Collected data:
__________________________________________________
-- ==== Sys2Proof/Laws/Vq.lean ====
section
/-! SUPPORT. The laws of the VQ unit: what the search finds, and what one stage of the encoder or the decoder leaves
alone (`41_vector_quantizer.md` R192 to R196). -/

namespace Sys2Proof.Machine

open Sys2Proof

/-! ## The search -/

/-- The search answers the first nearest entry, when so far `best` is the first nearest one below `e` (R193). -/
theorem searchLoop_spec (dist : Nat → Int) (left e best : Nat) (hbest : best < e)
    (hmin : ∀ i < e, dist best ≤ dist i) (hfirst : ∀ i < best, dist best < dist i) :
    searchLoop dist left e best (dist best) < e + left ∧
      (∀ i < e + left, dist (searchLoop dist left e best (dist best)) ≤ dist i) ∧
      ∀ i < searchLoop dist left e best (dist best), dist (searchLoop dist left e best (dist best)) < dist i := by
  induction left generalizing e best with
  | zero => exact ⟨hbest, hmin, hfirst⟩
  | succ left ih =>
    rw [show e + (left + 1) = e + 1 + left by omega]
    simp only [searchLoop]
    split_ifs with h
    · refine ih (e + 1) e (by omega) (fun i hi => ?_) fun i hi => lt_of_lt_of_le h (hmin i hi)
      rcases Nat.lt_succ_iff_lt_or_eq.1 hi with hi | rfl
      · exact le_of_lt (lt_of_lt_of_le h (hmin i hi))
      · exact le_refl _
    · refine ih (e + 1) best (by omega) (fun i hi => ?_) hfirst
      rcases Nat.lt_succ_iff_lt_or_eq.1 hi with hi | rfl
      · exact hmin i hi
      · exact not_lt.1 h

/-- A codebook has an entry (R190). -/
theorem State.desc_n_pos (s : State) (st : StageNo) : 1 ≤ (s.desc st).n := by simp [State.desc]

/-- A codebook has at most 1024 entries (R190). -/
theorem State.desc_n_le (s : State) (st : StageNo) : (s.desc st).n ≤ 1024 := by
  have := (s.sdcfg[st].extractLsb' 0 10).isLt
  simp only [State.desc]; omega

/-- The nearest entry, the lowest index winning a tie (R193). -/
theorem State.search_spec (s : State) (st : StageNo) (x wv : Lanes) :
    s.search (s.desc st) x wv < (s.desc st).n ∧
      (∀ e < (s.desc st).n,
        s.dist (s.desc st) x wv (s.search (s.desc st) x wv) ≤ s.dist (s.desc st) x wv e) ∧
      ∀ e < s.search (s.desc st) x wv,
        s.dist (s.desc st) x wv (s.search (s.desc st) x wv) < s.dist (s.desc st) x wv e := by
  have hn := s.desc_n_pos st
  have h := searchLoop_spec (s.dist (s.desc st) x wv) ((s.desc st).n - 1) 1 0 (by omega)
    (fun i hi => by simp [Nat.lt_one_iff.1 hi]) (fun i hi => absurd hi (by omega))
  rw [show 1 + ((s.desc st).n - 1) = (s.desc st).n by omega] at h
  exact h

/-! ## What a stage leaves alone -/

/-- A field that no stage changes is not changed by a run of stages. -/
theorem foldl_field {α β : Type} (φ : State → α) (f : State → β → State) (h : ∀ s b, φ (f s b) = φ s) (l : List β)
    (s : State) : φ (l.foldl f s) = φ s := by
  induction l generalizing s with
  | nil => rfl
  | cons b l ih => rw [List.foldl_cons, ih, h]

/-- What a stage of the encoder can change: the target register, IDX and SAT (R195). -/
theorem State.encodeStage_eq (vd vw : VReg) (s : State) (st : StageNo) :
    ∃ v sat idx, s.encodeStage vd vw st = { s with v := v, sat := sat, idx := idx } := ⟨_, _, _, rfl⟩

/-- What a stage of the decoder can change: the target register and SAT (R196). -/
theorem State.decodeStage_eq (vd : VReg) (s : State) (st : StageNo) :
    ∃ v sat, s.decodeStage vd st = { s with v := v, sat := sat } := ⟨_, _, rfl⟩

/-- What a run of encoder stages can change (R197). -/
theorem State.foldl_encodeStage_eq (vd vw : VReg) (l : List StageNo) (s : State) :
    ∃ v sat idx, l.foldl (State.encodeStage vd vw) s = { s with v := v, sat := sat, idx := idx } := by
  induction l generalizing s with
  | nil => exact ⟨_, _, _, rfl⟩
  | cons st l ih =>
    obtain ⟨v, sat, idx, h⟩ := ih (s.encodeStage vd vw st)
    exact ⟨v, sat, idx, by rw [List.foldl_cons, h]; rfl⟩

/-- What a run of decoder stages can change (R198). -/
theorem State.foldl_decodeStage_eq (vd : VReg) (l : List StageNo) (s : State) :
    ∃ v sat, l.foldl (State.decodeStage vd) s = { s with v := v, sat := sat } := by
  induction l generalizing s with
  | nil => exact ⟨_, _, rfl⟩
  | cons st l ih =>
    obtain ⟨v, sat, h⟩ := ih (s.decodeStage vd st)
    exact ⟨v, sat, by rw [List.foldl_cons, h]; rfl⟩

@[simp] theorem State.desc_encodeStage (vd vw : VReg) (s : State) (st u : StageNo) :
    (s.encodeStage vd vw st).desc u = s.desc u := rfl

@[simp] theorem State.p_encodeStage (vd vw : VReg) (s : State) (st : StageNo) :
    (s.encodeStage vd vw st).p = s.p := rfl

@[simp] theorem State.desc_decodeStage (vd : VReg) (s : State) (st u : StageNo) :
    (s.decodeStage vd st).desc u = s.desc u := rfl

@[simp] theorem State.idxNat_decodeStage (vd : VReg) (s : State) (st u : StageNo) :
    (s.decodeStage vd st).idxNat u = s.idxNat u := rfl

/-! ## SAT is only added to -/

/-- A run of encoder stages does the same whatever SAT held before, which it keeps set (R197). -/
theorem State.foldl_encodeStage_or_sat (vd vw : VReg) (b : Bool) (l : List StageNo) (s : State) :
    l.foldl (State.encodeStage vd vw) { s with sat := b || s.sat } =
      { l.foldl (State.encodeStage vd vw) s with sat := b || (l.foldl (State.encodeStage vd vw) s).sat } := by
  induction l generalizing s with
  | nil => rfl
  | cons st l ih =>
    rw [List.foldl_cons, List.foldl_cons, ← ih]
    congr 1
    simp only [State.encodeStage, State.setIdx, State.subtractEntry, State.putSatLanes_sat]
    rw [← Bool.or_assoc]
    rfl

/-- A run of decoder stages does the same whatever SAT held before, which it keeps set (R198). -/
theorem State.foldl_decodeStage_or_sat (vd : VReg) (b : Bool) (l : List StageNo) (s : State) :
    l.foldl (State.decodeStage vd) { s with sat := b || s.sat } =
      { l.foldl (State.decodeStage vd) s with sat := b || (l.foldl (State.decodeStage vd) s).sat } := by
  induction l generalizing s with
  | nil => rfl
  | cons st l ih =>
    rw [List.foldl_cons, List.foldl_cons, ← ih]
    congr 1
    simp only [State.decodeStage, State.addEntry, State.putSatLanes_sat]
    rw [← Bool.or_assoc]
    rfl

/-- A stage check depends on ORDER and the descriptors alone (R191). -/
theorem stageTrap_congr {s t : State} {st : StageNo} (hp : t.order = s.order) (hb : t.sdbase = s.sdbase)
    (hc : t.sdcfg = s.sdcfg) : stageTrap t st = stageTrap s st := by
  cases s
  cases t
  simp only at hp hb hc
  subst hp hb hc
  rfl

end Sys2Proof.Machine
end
__________________________________________________
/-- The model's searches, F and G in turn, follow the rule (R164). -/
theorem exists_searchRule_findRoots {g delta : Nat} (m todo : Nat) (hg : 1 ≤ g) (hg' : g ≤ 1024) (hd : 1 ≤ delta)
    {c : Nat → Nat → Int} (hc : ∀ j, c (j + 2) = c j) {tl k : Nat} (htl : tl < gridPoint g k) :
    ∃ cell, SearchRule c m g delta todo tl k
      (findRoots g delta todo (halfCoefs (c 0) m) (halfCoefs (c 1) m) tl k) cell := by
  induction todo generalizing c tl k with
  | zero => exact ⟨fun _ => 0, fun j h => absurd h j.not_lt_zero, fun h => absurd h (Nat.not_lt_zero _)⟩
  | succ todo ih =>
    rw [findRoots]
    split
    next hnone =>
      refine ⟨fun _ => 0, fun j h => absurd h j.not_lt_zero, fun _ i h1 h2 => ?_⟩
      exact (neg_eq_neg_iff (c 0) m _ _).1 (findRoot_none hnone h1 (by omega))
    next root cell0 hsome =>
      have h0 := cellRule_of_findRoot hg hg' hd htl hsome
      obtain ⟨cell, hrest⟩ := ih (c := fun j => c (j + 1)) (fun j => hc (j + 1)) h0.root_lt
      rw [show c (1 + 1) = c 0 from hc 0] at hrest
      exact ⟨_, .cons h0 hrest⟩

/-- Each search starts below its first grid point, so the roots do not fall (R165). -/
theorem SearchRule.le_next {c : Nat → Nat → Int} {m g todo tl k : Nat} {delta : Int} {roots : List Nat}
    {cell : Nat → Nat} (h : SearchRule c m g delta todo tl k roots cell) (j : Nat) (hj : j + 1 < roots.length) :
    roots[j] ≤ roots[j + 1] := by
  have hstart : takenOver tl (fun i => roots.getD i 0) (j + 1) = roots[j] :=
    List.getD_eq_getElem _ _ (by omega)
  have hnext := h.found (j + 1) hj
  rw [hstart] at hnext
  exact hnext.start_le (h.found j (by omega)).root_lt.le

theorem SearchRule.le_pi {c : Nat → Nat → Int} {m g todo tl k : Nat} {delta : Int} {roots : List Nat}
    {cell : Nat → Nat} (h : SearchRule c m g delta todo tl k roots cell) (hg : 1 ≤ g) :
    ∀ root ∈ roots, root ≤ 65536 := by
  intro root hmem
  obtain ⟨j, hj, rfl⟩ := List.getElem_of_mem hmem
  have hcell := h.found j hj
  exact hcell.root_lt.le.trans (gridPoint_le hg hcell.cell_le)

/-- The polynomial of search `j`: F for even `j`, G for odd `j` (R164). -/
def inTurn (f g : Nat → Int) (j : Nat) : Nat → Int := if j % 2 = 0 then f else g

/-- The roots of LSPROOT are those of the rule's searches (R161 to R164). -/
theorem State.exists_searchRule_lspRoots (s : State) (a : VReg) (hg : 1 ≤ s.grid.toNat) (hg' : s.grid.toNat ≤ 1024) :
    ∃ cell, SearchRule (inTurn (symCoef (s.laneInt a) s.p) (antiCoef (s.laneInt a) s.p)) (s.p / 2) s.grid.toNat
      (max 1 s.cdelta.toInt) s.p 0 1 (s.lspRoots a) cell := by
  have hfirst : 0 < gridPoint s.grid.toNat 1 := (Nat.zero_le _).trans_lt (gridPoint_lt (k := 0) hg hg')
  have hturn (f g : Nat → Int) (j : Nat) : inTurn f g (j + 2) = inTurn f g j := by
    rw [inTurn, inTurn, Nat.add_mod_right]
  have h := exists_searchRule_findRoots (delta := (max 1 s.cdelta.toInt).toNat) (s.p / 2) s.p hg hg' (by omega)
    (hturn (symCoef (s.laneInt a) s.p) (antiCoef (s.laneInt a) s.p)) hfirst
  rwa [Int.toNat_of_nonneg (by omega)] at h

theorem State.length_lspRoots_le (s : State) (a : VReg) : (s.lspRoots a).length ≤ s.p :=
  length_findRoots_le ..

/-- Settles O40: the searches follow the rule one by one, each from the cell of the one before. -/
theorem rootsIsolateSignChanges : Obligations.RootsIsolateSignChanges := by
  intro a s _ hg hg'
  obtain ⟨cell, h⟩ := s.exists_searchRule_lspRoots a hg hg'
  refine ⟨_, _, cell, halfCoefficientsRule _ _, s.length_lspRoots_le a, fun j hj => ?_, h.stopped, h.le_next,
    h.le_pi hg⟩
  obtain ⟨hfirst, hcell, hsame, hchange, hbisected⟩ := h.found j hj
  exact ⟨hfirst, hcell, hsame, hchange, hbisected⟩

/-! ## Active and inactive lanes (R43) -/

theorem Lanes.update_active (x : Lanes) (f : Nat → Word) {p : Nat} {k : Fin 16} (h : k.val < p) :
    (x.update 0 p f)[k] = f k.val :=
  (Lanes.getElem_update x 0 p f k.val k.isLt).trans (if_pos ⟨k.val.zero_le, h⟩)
__________________________________________________
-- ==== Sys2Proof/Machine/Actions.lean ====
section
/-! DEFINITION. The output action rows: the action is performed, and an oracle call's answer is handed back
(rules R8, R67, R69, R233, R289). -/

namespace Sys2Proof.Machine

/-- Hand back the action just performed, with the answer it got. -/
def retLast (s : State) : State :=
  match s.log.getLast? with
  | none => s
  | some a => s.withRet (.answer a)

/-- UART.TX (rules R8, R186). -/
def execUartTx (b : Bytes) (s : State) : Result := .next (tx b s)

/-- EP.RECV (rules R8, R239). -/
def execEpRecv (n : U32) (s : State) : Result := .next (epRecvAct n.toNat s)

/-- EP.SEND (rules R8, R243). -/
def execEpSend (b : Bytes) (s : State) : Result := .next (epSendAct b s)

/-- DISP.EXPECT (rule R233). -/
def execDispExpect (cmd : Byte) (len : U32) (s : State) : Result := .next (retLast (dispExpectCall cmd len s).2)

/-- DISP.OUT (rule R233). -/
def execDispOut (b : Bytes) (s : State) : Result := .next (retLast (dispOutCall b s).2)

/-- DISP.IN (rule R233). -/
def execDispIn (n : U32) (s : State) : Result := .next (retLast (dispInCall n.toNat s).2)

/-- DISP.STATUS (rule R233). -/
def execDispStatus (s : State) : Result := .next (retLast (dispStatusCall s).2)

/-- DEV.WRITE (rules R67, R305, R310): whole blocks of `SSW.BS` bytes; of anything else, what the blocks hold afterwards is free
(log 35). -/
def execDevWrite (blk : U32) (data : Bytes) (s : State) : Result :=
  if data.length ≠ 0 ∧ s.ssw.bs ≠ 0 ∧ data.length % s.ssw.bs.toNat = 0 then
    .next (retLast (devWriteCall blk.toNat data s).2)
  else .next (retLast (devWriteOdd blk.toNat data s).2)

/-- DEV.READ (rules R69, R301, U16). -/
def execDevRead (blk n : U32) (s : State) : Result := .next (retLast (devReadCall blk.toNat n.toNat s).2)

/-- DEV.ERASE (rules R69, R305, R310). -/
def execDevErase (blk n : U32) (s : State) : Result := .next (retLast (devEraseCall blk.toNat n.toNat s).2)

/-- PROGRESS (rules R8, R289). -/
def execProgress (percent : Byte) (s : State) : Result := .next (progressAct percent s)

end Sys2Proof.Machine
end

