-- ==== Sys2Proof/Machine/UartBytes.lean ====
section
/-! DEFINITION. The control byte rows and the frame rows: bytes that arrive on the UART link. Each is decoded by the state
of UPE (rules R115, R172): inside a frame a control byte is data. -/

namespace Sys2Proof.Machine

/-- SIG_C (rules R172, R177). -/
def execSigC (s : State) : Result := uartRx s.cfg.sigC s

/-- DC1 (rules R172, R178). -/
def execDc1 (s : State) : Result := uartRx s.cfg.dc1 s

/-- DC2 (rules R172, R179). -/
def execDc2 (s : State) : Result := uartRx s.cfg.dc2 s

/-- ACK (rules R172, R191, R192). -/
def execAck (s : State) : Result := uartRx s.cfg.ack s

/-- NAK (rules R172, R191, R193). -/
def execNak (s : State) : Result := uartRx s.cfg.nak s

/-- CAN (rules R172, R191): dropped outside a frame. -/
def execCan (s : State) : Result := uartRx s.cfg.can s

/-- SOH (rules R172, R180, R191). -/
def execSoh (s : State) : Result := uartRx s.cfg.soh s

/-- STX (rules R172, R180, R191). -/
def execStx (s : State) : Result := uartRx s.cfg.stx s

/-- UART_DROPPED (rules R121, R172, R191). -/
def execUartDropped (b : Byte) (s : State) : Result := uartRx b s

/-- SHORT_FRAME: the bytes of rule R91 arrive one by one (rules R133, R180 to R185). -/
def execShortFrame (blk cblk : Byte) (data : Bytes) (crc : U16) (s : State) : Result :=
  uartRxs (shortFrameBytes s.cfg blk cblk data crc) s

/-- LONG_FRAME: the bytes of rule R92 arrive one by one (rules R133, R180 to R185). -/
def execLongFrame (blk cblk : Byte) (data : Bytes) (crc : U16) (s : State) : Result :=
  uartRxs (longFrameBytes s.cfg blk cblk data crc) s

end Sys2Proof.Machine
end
__________________________________________________
Copy out only the lines above from the one with "theorem State.search_spec (s" to the one with "of stages. -/", inclusive, exactly as they stand.

WORKED SOLUTION:
theorem State.search_spec (s : State) (st : StageNo) (x wv : Lanes) :
    s.search (s.desc st) x wv < (s.desc st).n ∧
      (∀ e < (s.desc st).n,
        s.dist (s.desc st) x wv (s.search (s.desc st) x wv) ≤ s.dist (s.desc st) x wv e) ∧
      ∀ e < s.search (s.desc st) x wv,
        s.dist (s.desc st) x wv (s.search (s.desc st) x wv) < s.dist (s.desc st) x wv e := by
  have hn := s.desc_n_pos st
  have h := searchLoop_spec (s.dist (s.desc st) x wv) ((s.desc st).n - 1) 1 0 (by omega)
    (fun i hi => by simp [Nat.lt_one_iff.1 hi]) (fun i hi => absurd hi (by omega))
  rw [show 1 + ((s.desc st).n - 1) = (s.desc st).n by omega] at h
  exact h

/-! ## What a stage leaves alone -/

/-- A field that no stage changes is not changed by a run of stages. -/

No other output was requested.